01:00 AM EDT on Sunday, June 7, 2009

By Christine Dunn

Journal Staff Writer

Prospective buyers look over the home in foreclosure at 2 Valley View Drive in Johnston. As it turned out, the auction sale scheduled for 11 a.m. on May 29 was canceled at the last minute.


The Providence Journal / Bob Thayer

Last fall, Brenda Holder and Linda DeCiccio wanted more time to sell their late father’s Johnston home to avoid the “disgrace” of a pending Oct. 7 foreclosure by the Bank of America.

But today, they are wishing the bank would get the foreclosure accomplished without further delay.

Their feather, Louis J. D’Iorio, who died in January 2008, at the age of 94, had received an estimated $196,930 in a reverse mortgage on the house; these types of loans are due and payable when the owner dies or sells the house.

Reverse mortgages are loans made to homeowners 62 and older who want to tap into the equity of their houses while they are still living in them.

Last fall, Bank of America granted an extension, but the sisters have been unable to sell the 1961 contemporary house at 2 Valley View Drive.

They eventually became resigned to the idea of a foreclosure, and debated whether to even attend the auction planned for Friday, May 29.

They ended up traveling to the house on that rainy morning, where three potential bidders were waiting for the scheduled 11 a.m. auction to begin.

Holder and DeCicco knew two of the bidders, who have been interested in the house for some time — Andrea Castaneda of Providence, and Tarek El Heneidy, of Rockport, Mass.

Castaneda said she appreciates mid-century modern architecture and furnishings, and she thinks the house is “special.” It was designed by Holder and DeCicco’s uncle, Americo Mallozzi, a graduate of the Rhode Island School of Design.

El Heneidy said his wife is a Rhode Island native and they are interested in purchasing a house here.

The third bidder, Richard DiSarro, of Johnston, who attended with his father, said he is a private investor.

But 11 a.m. came and went with no word, or appearance, by any representative of the bank or from Harmon Law Offices of Newton, Mass., which had published the auction notices.

Holder said that since the auction was canceled, she and her sister have learned that a question about the title caused a delay.

The title question involved their late mother, Irene D’Iorio, who died in April of last year, about three months after their father died.

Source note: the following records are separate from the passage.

@[simp] theorem State.assertFault_time (s : State) : (s.assertFault).time = s.time := rfl
@[simp] theorem State.assertFault_chip (s : State) : (s.assertFault).chip = s.chip := rfl
@[simp] theorem State.assertFault_flash (s : State) : (s.assertFault).flash = s.flash := rfl
@[simp] theorem State.assertFault_mgmt (s : State) : (s.assertFault).mgmt = s.mgmt := rfl
@[simp] theorem State.assertFault_power (s : State) : (s.assertFault).power = s.power := rfl
@[simp] theorem State.assertFault_hostA (s : State) : (s.assertFault).hostA = s.hostA := rfl
@[simp] theorem State.assertFault_hostB (s : State) : (s.assertFault).hostB = s.hostB := rfl
@[simp] theorem State.assertFault_pll (s : State) : (s.assertFault).pll = s.pll := rfl
@[simp] theorem State.assertFault_regs (s : State) : (s.assertFault).regs = s.regs := rfl
@[simp] theorem State.assertFault_latches (s : State) : (s.assertFault).latches = s.latches := rfl
@[simp] theorem State.assertFault_ctxs (s : State) : (s.assertFault).ctxs = s.ctxs := rfl
@[simp] theorem State.assertFault_tiles (s : State) : (s.assertFault).tiles = s.tiles := rfl
@[simp] theorem State.assertFault_mem (s : State) : (s.assertFault).mem = s.mem := rfl
@[simp] theorem State.assertFault_ledger (s : State) : (s.assertFault).ledger = s.ledger := rfl
@[simp] theorem State.assertFault_fabric (s : State) : (s.assertFault).fabric = s.fabric := rfl
@[simp] theorem State.assertFault_host (s : State) : (s.assertFault).host = s.host := rfl
@[simp] theorem State.assertFault_pmcMod (s : State) : (s.assertFault).pmcMod = s.pmcMod := rfl
@[simp] theorem State.assertFault_pmcModOvf (s : State) : (s.assertFault).pmcModOvf = s.pmcModOvf := rfl
@[simp] theorem State.assertFault_pmcTime (s : State) : (s.assertFault).pmcTime = s.pmcTime := rfl
@[simp] theorem State.assertFault_nextFetch (s : State) : (s.assertFault).nextFetch = s.nextFetch := rfl
@[simp] theorem State.assertFault_nextStart (s : State) : (s.assertFault).nextStart = s.nextStart := rfl
@[simp] theorem State.assertFault_fresh (s : State) : (s.assertFault).fresh = s.fresh := rfl
@[simp] theorem State.assertFault_out (s : State) : (s.assertFault).out = s.out := rfl
@[simp] theorem State.assertFault_pending (s : State) : (s.assertFault).pending = s.pending := rfl
@[simp] theorem State.assertFault_ctx (s : State) (k : Nat) : (s.assertFault).ctx k = s.ctx k := rfl
@[simp] theorem State.assertFault_tile (s : State) (k : Nat) : (s.assertFault).tile k = s.tile k := rfl
@[simp] theorem State.assertFault_port (s : State) (k : Nat) : (s.assertFault).port k = s.port k := rfl
@[simp] theorem State.assertFault_bay (s : State) (k : Nat) : (s.assertFault).bay k = s.bay k := rfl
@[simp] theorem State.assertFault_objOf (s : State) (k : Nat) : (s.assertFault).obj? k = s.obj? k := rfl
@[simp] theorem State.assertFault_seqEntry (s : State) (k : Nat) : (s.assertFault).seqEntry k = s.seqEntry k := rfl
@[simp] theorem State.assertFault_entry (s : State) (k : Nat) : (s.assertFault).entry k = s.entry k := rfl
@[simp] theorem State.assertFault_touchNow (s : State) : (s.assertFault).touchNow = s.touchNow := rfl

@[simp] theorem State.countMod_time (s : State) (i n : Nat) : (s.countMod i n).time = s.time := rfl
@[simp] theorem State.countMod_chip (s : State) (i n : Nat) : (s.countMod i n).chip = s.chip := rfl
@[simp] theorem State.countMod_flash (s : State) (i n : Nat) : (s.countMod i n).flash = s.flash := rfl
@[simp] theorem State.countMod_inputs (s : State) (i n : Nat) : (s.countMod i n).inputs = s.inputs := rfl
@[simp] theorem State.countMod_mgmt (s : State) (i n : Nat) : (s.countMod i n).mgmt = s.mgmt := rfl
@[simp] theorem State.countMod_power (s : State) (i n : Nat) : (s.countMod i n).power = s.power := rfl
@[simp] theorem State.countMod_hostA (s : State) (i n : Nat) : (s.countMod i n).hostA = s.hostA := rfl
@[simp] theorem State.countMod_hostB (s : State) (i n : Nat) : (s.countMod i n).hostB = s.hostB := rfl
@[simp] theorem State.countMod_pll (s : State) (i n : Nat) : (s.countMod i n).pll = s.pll := rfl
@[simp] theorem State.countMod_regs (s : State) (i n : Nat) : (s.countMod i n).regs = s.regs := rfl
@[simp] theorem State.countMod_latches (s : State) (i n : Nat) : (s.countMod i n).latches = s.latches := rfl
@[simp] theorem State.countMod_ctxs (s : State) (i n : Nat) : (s.countMod i n).ctxs = s.ctxs := rfl
@[simp] theorem State.countMod_tiles (s : State) (i n : Nat) : (s.countMod i n).tiles = s.tiles := rfl
@[simp] theorem State.countMod_mem (s : State) (i n : Nat) : (s.countMod i n).mem = s.mem := rfl
@[simp] theorem State.countMod_ledger (s : State) (i n : Nat) : (s.countMod i n).ledger = s.ledger := rfl
@[simp] theorem State.countMod_fabric (s : State) (i n : Nat) : (s.countMod i n).fabric = s.fabric := rfl
@[simp] theorem State.countMod_host (s : State) (i n : Nat) : (s.countMod i n).host = s.host := rfl
@[simp] theorem State.countMod_nextStart (s : State) (i n : Nat) : (s.countMod i n).nextStart = s.nextStart := rfl
@[simp] theorem State.countMod_fresh (s : State) (i n : Nat) : (s.countMod i n).fresh = s.fresh := rfl
@[simp] theorem State.countMod_out (s : State) (i n : Nat) : (s.countMod i n).out = s.out := rfl
@[simp] theorem State.countMod_pending (s : State) (i n : Nat) : (s.countMod i n).pending = s.pending := rfl
@[simp] theorem State.countMod_ctx (s : State) (i n : Nat) (k : Nat) : (s.countMod i n).ctx k = s.ctx k := rfl
@[simp] theorem State.countMod_tile (s : State) (i n : Nat) (k : Nat) : (s.countMod i n).tile k = s.tile k := rfl
@[simp] theorem State.countMod_port (s : State) (i n : Nat) (k : Nat) : (s.countMod i n).port k = s.port k := rfl
@[simp] theorem State.countMod_bay (s : State) (i n : Nat) (k : Nat) : (s.countMod i n).bay k = s.bay k := rfl
@[simp] theorem State.countMod_objOf (s : State) (i n : Nat) (k : Nat) : (s.countMod i n).obj? k = s.obj? k := rfl
@[simp] theorem State.countMod_seqEntry (s : State) (i n : Nat) (k : Nat) : (s.countMod i n).seqEntry k = s.seqEntry k := rfl
@[simp] theorem State.countMod_entry (s : State) (i n : Nat) (k : Nat) : (s.countMod i n).entry k = s.entry k := rfl
@[simp] theorem State.countMod_touchNow (s : State) (i n : Nat) : (s.countMod i n).touchNow = s.touchNow := rfl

Holder said she believed the bank has all the information it needs, and was puzzled and frustrated by the delay.

“Now this has to be done all over again, and Bank of America is continuing to collect,” said Holder, who noted that interest and fees continue to accrue on the loan.

“The longer they wait to sell this house, the more money they’re going to make,” Holder said.

Reverse mortgages that are insured by the U.S. Department of Housing and Urban Development are known as home equity conversion mortgages. HECM loans account for an estimated 95 percent of the reverse mortgage market.

Because D’Iorio’s loan was HUD-insured, the estate would not be liable should the house sell for less than the outstanding loan balance.

Last fall, the asking price on the house was $339,000, and the assessed value was $326,100.

As of last Aug. 1, Holder estimated that the reverse mortgage loan balance was $289,999 — which included $196,930 in borrowed money, $20,399 in closing costs (her father had two closings) and $72,670 in interest charges.

Holder said she believes the outstanding balance is now over $300,000.

Since 2004, 1,911 HECM loans have been made in Rhode Island, and only 16 of them have gone into foreclosure, according to Nancy Smith Greer, director of the HUD’s Providence field office. Greer said that HUD has had to pay a claim on 133 of the loans, a possible indicator of an “upside-down” sale, when a house is sold for less than the outstanding mortgage.

Greer said HUD can refuse to pay entire claim amounts if it determines a foreclosure was not performed in a timely manner.